[[ EXTRACTED RECORDS open ]]

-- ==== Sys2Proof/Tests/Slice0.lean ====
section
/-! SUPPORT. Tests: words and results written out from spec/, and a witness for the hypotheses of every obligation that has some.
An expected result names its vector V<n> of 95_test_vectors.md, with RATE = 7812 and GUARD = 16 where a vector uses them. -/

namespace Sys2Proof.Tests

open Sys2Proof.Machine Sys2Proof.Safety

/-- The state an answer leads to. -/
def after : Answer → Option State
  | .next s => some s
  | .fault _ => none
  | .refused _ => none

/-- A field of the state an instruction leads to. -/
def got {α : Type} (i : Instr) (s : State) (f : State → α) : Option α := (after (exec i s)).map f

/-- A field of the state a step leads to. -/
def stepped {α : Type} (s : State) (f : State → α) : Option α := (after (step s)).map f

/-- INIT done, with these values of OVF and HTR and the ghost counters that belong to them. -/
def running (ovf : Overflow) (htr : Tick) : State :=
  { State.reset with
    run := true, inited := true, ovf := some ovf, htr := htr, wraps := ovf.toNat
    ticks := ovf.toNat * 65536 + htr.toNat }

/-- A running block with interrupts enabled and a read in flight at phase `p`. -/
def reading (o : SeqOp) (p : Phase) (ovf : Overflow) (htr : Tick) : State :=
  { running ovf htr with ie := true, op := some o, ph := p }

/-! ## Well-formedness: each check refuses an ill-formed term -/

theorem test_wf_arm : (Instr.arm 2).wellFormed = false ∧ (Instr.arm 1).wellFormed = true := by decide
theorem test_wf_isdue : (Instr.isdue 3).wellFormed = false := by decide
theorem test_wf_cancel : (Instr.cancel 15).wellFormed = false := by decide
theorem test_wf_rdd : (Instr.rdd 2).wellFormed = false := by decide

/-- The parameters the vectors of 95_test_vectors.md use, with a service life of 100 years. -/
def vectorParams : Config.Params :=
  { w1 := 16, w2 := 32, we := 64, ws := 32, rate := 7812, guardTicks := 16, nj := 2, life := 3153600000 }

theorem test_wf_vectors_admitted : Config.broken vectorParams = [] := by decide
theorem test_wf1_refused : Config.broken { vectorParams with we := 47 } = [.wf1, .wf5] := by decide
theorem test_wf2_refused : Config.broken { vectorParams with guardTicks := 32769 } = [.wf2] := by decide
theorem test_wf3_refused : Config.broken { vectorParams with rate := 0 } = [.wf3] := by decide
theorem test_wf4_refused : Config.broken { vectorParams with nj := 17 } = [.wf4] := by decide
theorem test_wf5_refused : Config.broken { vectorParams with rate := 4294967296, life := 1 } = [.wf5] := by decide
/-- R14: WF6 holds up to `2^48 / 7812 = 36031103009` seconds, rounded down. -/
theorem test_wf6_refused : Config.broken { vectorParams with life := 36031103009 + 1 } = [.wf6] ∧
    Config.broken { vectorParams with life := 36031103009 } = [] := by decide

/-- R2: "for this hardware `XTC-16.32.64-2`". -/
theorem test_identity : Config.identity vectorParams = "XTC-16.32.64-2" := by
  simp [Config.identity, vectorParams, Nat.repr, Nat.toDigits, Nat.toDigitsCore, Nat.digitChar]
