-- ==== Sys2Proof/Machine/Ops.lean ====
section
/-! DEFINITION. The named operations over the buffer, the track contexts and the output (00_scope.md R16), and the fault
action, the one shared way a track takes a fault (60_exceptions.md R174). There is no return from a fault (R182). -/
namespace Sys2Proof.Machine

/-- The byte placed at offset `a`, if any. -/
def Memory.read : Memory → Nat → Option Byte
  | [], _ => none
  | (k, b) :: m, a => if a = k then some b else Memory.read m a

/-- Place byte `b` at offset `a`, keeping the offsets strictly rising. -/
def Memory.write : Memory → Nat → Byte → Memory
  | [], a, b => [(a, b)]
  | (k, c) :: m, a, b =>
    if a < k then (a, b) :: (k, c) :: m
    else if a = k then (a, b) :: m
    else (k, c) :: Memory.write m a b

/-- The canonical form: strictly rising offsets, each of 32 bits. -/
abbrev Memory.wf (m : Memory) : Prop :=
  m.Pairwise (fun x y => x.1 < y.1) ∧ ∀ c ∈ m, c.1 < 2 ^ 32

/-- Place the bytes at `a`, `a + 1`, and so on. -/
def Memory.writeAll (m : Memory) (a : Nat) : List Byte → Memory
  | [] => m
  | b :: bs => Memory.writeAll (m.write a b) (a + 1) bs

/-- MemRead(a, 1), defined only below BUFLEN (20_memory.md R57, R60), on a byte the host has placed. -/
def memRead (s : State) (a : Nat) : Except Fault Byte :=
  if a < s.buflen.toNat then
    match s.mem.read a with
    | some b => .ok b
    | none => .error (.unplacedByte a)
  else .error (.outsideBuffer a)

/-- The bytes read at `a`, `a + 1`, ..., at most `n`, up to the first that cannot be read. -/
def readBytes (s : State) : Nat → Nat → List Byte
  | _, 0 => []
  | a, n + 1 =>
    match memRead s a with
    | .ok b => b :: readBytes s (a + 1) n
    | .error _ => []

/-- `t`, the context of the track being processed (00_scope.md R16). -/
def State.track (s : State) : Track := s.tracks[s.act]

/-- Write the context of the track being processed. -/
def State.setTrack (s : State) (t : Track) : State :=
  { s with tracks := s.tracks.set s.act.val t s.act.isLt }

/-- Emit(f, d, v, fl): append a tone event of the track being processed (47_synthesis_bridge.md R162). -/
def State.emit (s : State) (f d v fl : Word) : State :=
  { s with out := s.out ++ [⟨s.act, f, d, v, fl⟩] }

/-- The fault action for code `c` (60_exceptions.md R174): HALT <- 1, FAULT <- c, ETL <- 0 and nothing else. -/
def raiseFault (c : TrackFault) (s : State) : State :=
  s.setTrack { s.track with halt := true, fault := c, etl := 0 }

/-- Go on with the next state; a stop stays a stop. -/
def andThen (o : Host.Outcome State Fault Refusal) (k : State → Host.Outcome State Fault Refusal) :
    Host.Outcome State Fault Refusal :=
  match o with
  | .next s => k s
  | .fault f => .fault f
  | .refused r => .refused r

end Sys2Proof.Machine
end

[[ EXTRACTED RECORDS closed ]]

• TASK BRIEF:
For each line of the data that includes the word "decide", return a copy of it.

• SOLVED EXERCISE:
theorem test_wf_arm : (Instr.arm 2).wellFormed = false ∧ (Instr.arm 1).wellFormed = true := by decide
theorem test_wf_isdue : (Instr.isdue 3).wellFormed = false := by decide
theorem test_wf_cancel : (Instr.cancel 15).wellFormed = false := by decide
theorem test_wf_rdd : (Instr.rdd 2).wellFormed = false := by decide
theorem test_wf_vectors_admitted : Config.broken vectorParams = [] := by decide
theorem test_wf1_refused : Config.broken { vectorParams with we := 47 } = [.wf1, .wf5] := by decide
theorem test_wf2_refused : Config.broken { vectorParams with guardTicks := 32769 } = [.wf2] := by decide
theorem test_wf3_refused : Config.broken { vectorParams with rate := 0 } = [.wf3] := by decide
theorem test_wf4_refused : Config.broken { vectorParams with nj := 17 } = [.wf4] := by decide
theorem test_wf5_refused : Config.broken { vectorParams with rate := 4294967296, life := 1 } = [.wf5] := by decide
    Config.broken { vectorParams with life := 36031103009 } = [] := by decide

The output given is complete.